/-- R15, R62, R356: what power-good does in SEALED.
Where it says more than those rules do, it states the model's choices of log entries 5 and 65. -/
def Obligations.PowerGoodRestarts : Prop :=
  ∀ s ms, s.dev.st = .sealed → s.sal.cal.pgMs ≤ ms →
    (s.dev.savedBy ≠ 3 → s.dev.savedBy ≠ 5 → Yields (.powerGood ms) s fun t =>
      t.dev.st = .boot ∧ t.dev.startDue = true ∧ t.upd.cause = 1) ∧
    (s.dev.savedBy = 3 → Yields (.powerGood ms) s fun t =>
      t.dev.st = (if s.dev.coolOk then .boot else .sealed) ∧ (s.dev.coolOk = false → t.dev.pgOk = true)) ∧
    (s.dev.savedBy = 5 → Yields (.powerGood ms) s fun t =>
      t.dev.st = (if s.dev.cycled then .boot else .sealed) ∧ (s.dev.cycled = false → t.dev.pgOk = true)) ∧
    (Yields (.powerGood ms) s fun t => t.dev.aonUs = s.dev.aonUs + ms * 1000 ∧ t.bed = s.bed ∧ t.jrn = s.jrn ∧ t.lay = s.lay)

/-- R549: RST_N by the state its release finds. The two widths of the rule decide which of the two commands arrives. -/
def Obligations.ResetPin : Prop :=
  (∀ s, resettable s = true → Yields .pinReset s (StartDue 2)) ∧
  (∀ s, s.dev.st = .halt → s.dev.halt = .fault → Yields .pinReset s (StartDue 2)) ∧
  (∀ s, s.saving = true → Yields .pinReset s fun t => t = { s with pins := { s.pins with rstLatched := true } }) ∧
  (∀ s, s.dev.st = .sealed → s.dev.savedBy = 5 → Yields .pinReset s fun t =>
      t.dev.st = .boot ∧ t.dev.startDue = true ∧ t.upd.cause = 2) ∧
  (∀ s, s.dev.st = .sealed → s.dev.savedBy ≠ 5 → Yields .pinReset s fun t => t = s) ∧
  (∀ s, s.dev.st = .halt → s.dev.halt = .thermal → Yields .pinReset s fun t => t = s) ∧
  (∀ s, s.dev.st = .off → Yields .pinReset s fun t => t = s) ∧
  (∀ s, Yields .rstNReject s fun t => t = s)

/-- R257, R260, R272, R276, R548.
Where it says more than those rules do, it states the model's choices of log entry 65. -/
def Obligations.HeadResetIsOneHeads : Prop :=
  ∀ s h, s.saving = false → s.alive = true → Yields (.headReset h) s fun t =>
    (t.heads.get h).up = false ∧ (t.heads.get h).decoders = [] ∧ (t.heads.get h).cmdMajor = 2 ∧ (t.heads.get h).cmdMinor = 0 ∧
    ((s.heads.get h).up = true → (t.heads.get h).grace = true ∧ (t.heads.get h).downUs = s.dev.aonUs) ∧
    t.key.spdm.get h = {} ∧ t.heads.get h.other = s.heads.get h.other ∧ t.key.spdm.get h.other = s.key.spdm.get h.other ∧
    (∀ a, t.byteAt a = s.byteAt a) ∧
    t = { s with heads := t.heads, key := { s.key with spdm := t.key.spdm }, lay := t.lay,
                 fld := { s.fld with admission := t.fld.admission, fetches := t.fld.fetches } }

/-- R57, R58, R62, R128, R139: detections, rejected excursions and main power back.
Where it says more than those rules do, it states the model's choices of log entry 18. -/
def Obligations.PowerFailDetections : Prop :=
  (∀ s v n, s.running = true → s.sal.holdArm = true → Yields (.powerFailDetection v n) s fun t =>
      t.dev.st = .harvest ∧ t.sal.holdEn = true ∧ t.hrv.trigger = (if v then 2 else 1) ∧
      t.hrv.armedAtTrigger = decide (s.dev.st = .armed) ∧ t.gov.accessHeld = true ∧
      
      t.hrv.saveSeq = s.hrv.nextSeq ∧ t.jrn.getLast? = some (.saveStart s.hrv.nextSeq (if v then 2 else 1) (decide (s.dev.st = .armed)))) ∧
  (∀ s v n, s.dev.st ≠ .off → s.saving = false → s.sal.holdArm = false → Yields (.powerFailDetection v n) s fun t =>
      t.dev.st = s.dev.st ∧ t.sal.unarmedPf = min 65535 (s.sal.unarmedPf + 1) ∧ t.jrn = s.jrn ∧ ∀ a, t.byteAt a = s.byteAt a) ∧
  (∀ s, s.dev.st ≠ .off → Yields .glitchReject s fun t =>
      t = { s with sal := { s.sal with glitches := min 65535 (s.sal.glitches + 1) } }) ∧
  (∀ s, s.saving = true → Yields .mainPowerReturned s fun t =>
      t = { s with hrv := { s.hrv with supplyReturned := true }, pins := { s.pins with mainPower := true } })

/-- R24: a reading never published stands as an invalid one. -/
def Obligations.EnergyCountsAsZero : Prop :=
  ∀ s : State, (s.sal.valid = false → s.ownEuse = 0) ∧ (s.sal.euseAtUs + 4000 < s.dev.aonUs → s.ownEuse = 0) ∧
    (s.sal.valid = true → s.dev.aonUs ≤ s.sal.euseAtUs + 4000 → s.ownEuse = s.sal.euse)

/-- R22 to R28, R44, R115, R214: `c` are the conditions of R23 with Crystal Beds' free space as this tick evaluates it.
Where it says more than those rules do, it states the model's choices of log entry 16. -/
def Obligations.GovernorTick : Prop :=
  ∀ s : State, s.ticks = true → s.calmTick = true → Yields .governorTick s fun t =>
    let c := (storeTick (budgetTick s)).conditions s.euseNow
    t.gov.euse = s.euseNow ∧ t.gov.eneed = s.eneedOf s.map.total ∧ t.gov.bsup = min 0x10000000 (s.bsupOf s.euseNow) ∧
    t.gov.bceil = s.bceilOf s.euseNow ∧ t.gov.backlog = s.map.total ∧ t.gov.cond = c ∧
    (s.dev.st = .armed → s.disarmCause c ≠ 0 → t.dev.st = .unarmed ∧ t.gov.lastDisarm = s.disarmCause c ∧
      t.gov.backpressure = false ∧ t.gov.pdom = false) ∧
    (s.dev.st ≠ .armed ∨ s.disarmCause c = 0 → t.dev.st = s.dev.st) ∧
    t.gov.heldTicks = (if c.all then s.gov.heldTicks + 1 else 0) ∧
    t.gov.holdoffDone = (c.all && decide (s.govParams.holdoffMs * 4 ≤ t.gov.heldTicks)) ∧
    t.jrn = s.jrn ∧ t.map = s.map ∧ t.key = s.key ∧ t.pans = s.pans ∧ t.sem = s.sem ∧ ∀ a, t.byteAt a = s.byteAt a

/-- R22, R25, R34, R37, R40, R119, R120.
Where it says more than those rules do, it states the model's choices of log entry 67. -/
def Obligations.ArmingAndWear : Prop :=
  (∀ s, s.dev.st = .unarmed → s.gov.cond.all = true → s.gov.holdoffDone = true → s.tly.fifo.length < 31 →
      Yields .armDevice s fun t =>
      t.dev.st = .armed ∧ t.gov.armGen = s.gov.armGen + 1 ∧ t.sal.holdArm = true ∧
      (s.pip.sanStep = 0 → t.gov.accessHeld = false ∧ t.gov.pdom = true ∧
        (s.gov.accessHeld = true → s.journalRoom = true → t.imageOpen = true)) ∧ t.map = s.map ∧ ∀ a, t.byteAt a = s.byteAt a) ∧
  (∀ s, s.ticks = true → s.settled 0xF3 s.wearOut = true → Yields .wearDayBoundary s fun t =>
      let d := { s.drn with dElapsed := min 65535 (s.drn.dElapsed + 1) }
      t = { s with drn := { d with aDay := ({ s with drn := d } : State).aDayOf }, flt := t.flt }) ∧
  (∀ s n c, s.ticks = true → s.dev.loaded = true → s.upd.refuseArm = false → s.upd.settingsHeld = false → s.tly.fifo.length < 32 →
      s.upd.areaFor s.upd.running = some n → s.upd.areaCopy n = some c → Yields .wearHourlyCommit s fun t =>
      t.drn = { s.drn with hourOverrun := 0 } ∧ t.dev = s.dev ∧ t.jrn = s.jrn ∧
      ∃ c', t.upd.areaCopy n = some c' ∧ c'.vals.wUsed = s.drn.wUsed ∧ c'.vals.overrun = s.drn.overrun ∧
        c'.vals.dElapsed = s.drn.dElapsed ∧ c'.vals.dsc = s.gov.dsc)

/-- R46, R48, R51, R60, R74, R561: SAL_SAMPLE.
Where it says more than those rules do, it states the model's choices of log entries 5 and 20. -/
def Obligations.SampleIntegrates : Prop :=
  ∀ s v i, s.salRuns = true → Yields (.salSample v i) s fun t =>
    let mv := railMv s.sal.cal.vbk s.sal.cal.ratioVbk v
    let ma := shuntMa s.sal.cal i
    t.sal.vbkMv = mv ∧ t.sal.ibkMa = ma ∧ t.sal.accUj = ((s.sal.accUj : Int) + (mv : Int) * ma * 250 / 1000000).toNat ∧
    t.dev = { s.dev with aonUs := s.dev.aonUs + 250 } ∧
    (∀ p, s.profile = some p → p.battery = false → t.sal.soc = s.sal.soc) ∧
    (s.sal.soc ≤ 1000000000 → t.sal.soc ≤ 1000000000) ∧
    (s.sal.callOad = false → t.sal.learn = s.sal.learn) ∧
    (s.sal.callOad = true → t.sal.learn.drawnUj = ((s.sal.learn.drawnUj : Int) + (mv : Int) * ma * 250 / 1000000).toNat ∧
      t.sal.learn.step = s.sal.learn.step) ∧
    t = { s with
      dev := t.dev
      sal := { s.sal with
        vbkMv := t.sal.vbkMv, ibkMa := t.sal.ibkMa, soc := t.sal.soc, tickChargeUc := t.sal.tickChargeUc, accUj := t.sal.accUj
        saveChargeUc := t.sal.saveChargeUc, saveMinMv := t.sal.saveMinMv, savePeakMa := t.sal.savePeakMa, learn := t.sal.learn } }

PROBLEM TO SOLVE =>
Please give back exactly the lines of the listing above that run from the one containing "t.gov.heldTicks = (if" through the one containing "(s.pip.sanStep = 0", and only those.

ANSWER TO THIS TASK =>
    t.gov.heldTicks = (if c.all then s.gov.heldTicks + 1 else 0) ∧
    t.gov.holdoffDone = (c.all && decide (s.govParams.holdoffMs * 4 ≤ t.gov.heldTicks)) ∧
    t.jrn = s.jrn ∧ t.map = s.map ∧ t.key = s.key ∧ t.pans = s.pans ∧ t.sem = s.sem ∧ ∀ a, t.byteAt a = s.byteAt a

/-- R22, R25, R34, R37, R40, R119, R120.
Where it says more than those rules do, it states the model's choices of log entry 67. -/
def Obligations.ArmingAndWear : Prop :=
  (∀ s, s.dev.st = .unarmed → s.gov.cond.all = true → s.gov.holdoffDone = true → s.tly.fifo.length < 31 →
      Yields .armDevice s fun t =>
      t.dev.st = .armed ∧ t.gov.armGen = s.gov.armGen + 1 ∧ t.sal.holdArm = true ∧
      (s.pip.sanStep = 0 → t.gov.accessHeld = false ∧ t.gov.pdom = true ∧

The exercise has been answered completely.